Researchers building dermatology AI systems should evaluate performance across Fitzpatrick skin types I through VI and report disaggregated metrics. This is not just a technical concern — it is an ethical imperative that directly impacts clinical equity.
Model Repositories and Pretrained Weights
Several research groups have released pretrained models alongside their datasets, enabling rapid experimentation and transfer learning:
- Google Derm Foundation — Foundation model for dermatology trained on diverse clinical images
- UCSD AI4H Dermatology Models — Open-source dermatology classification models
- CHARM (Clinical Histopathology And Real-world Melanoma) — Melanoma classification from histopathology
Getting Started with Dermatology AI
For newcomers, we recommend beginning with HAM10000 for classification tasks or the ISIC 2018 dataset for segmentation. Both are well-documented, moderately sized, and have established baselines. The Fitzpatrick17k dataset is essential for anyone building systems intended for clinical deployment, as it enables fairness evaluation across skin tones.
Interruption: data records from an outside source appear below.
-- ==== Sys2Proof/Machine/Global.lean ====
section
/-! DEFINITION. The memory peers, the crossing caches and the copy engines (10_global_memory.md R221 to R245; 15_protection_and_translation_tables.md R326 to R333): MEMORY_PEER_REQUEST, PAGE_WALK, INVALIDATION, HOME_ACKNOWLEDGEMENT, PARK_DEADLINE, CAPABILITY_HAND_OVER, CAPCHK_ANSWER, COPY_COMMAND_EXECUTION, FENCE_CONDITION_MET, HOST_READ_COMPLETION, DEMAND_PAGE_IN. -/

namespace Sys2Proof.Machine

/-! ## Pages, frames and lines (R221, R222, R324) -/

/-- The quadrant beside which a stack stands (R221). -/
def quadStack (b : Nat) : Nat := b / 2

/-- The logic base whose crossing cache holds, for a quadrant, the lines homed on a stack (R222). -/
def crossBase (q : BitVec 2) (b : Nat) : Nat := 2 * q.toNat + b % 2

/-- The line that a quadrant holds in its crossing cache. -/
def State.heldLine (s : State) (q : BitVec 2) (ln : Nat) : Option Line :=
  let h := homePage (ln / 512)
  if quadStack h = q.toNat then none else (s.base (crossBase q h)).cache.find? fun x => x.line = ln

/-- The 128 bytes of a line at the point of an observer in a quadrant (R234). -/
def State.lineAt (s : State) (q : BitVec 2) (ln : Nat) : List Byte :=
  match s.heldLine q ln with
  | some x => x.data
  | none => s.homeBytes (ln * 128) 128

/-- The requests in the part of the module between cores and homes: on their way, walking, parked. -/
def State.underWay (s : State) : List MemReq :=
  (s.flight.filterMap fun f => match f.pkt with
    | .mem r => some r
    | _ => none) ++ s.bases.flatMap fun b => (b.2.walkWait.map fun p => p.2) ++ b.2.parked.map fun p => p.req

/-- Whether a write from a quadrant passes its crossing cache, or has passed it, without the line being held there, and is not performed at the line's home. -/
def State.passing (s : State) (q : BitVec 2) (ln : Nat) : Bool :=
  s.underWay.any fun r => r.op.isWrite && (r.crossed || decide (0 < r.pos)) && ! r.sc && quadOf r.loc.core = q && r.lines.contains ln && ! r.held.contains ln

/-- The lines of a crossing cache: 48 MiB of 128 bytes (R11). -/
def cacheLines : Nat := 393216

/-- A crossing cache with room for a line: as it is, or, when it is full, without the first line that carries no unacknowledged update (R222, log 79). -/
def makeRoom (l : List Line) : Option (List Line) :=
  if l.length < cacheLines then some l
  else (l.findIdx? fun x => x.unacked = 0).map fun i => l.eraseIdx i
For production-grade melanoma screening systems, the SIIM-ISIC competition dataset provides the scale and metadata richness needed for robust model development. And for researchers exploring multimodal approaches, the SkinGPT-4 training data offers a starting point for vision-language model development in dermatology.
As the field continues to evolve, we expect to see more datasets incorporating 3D skin imaging, total body photography, and longitudinal monitoring data. The foundation for equitable, effective dermatology AI starts with the data — and these open resources are making that foundation stronger every year.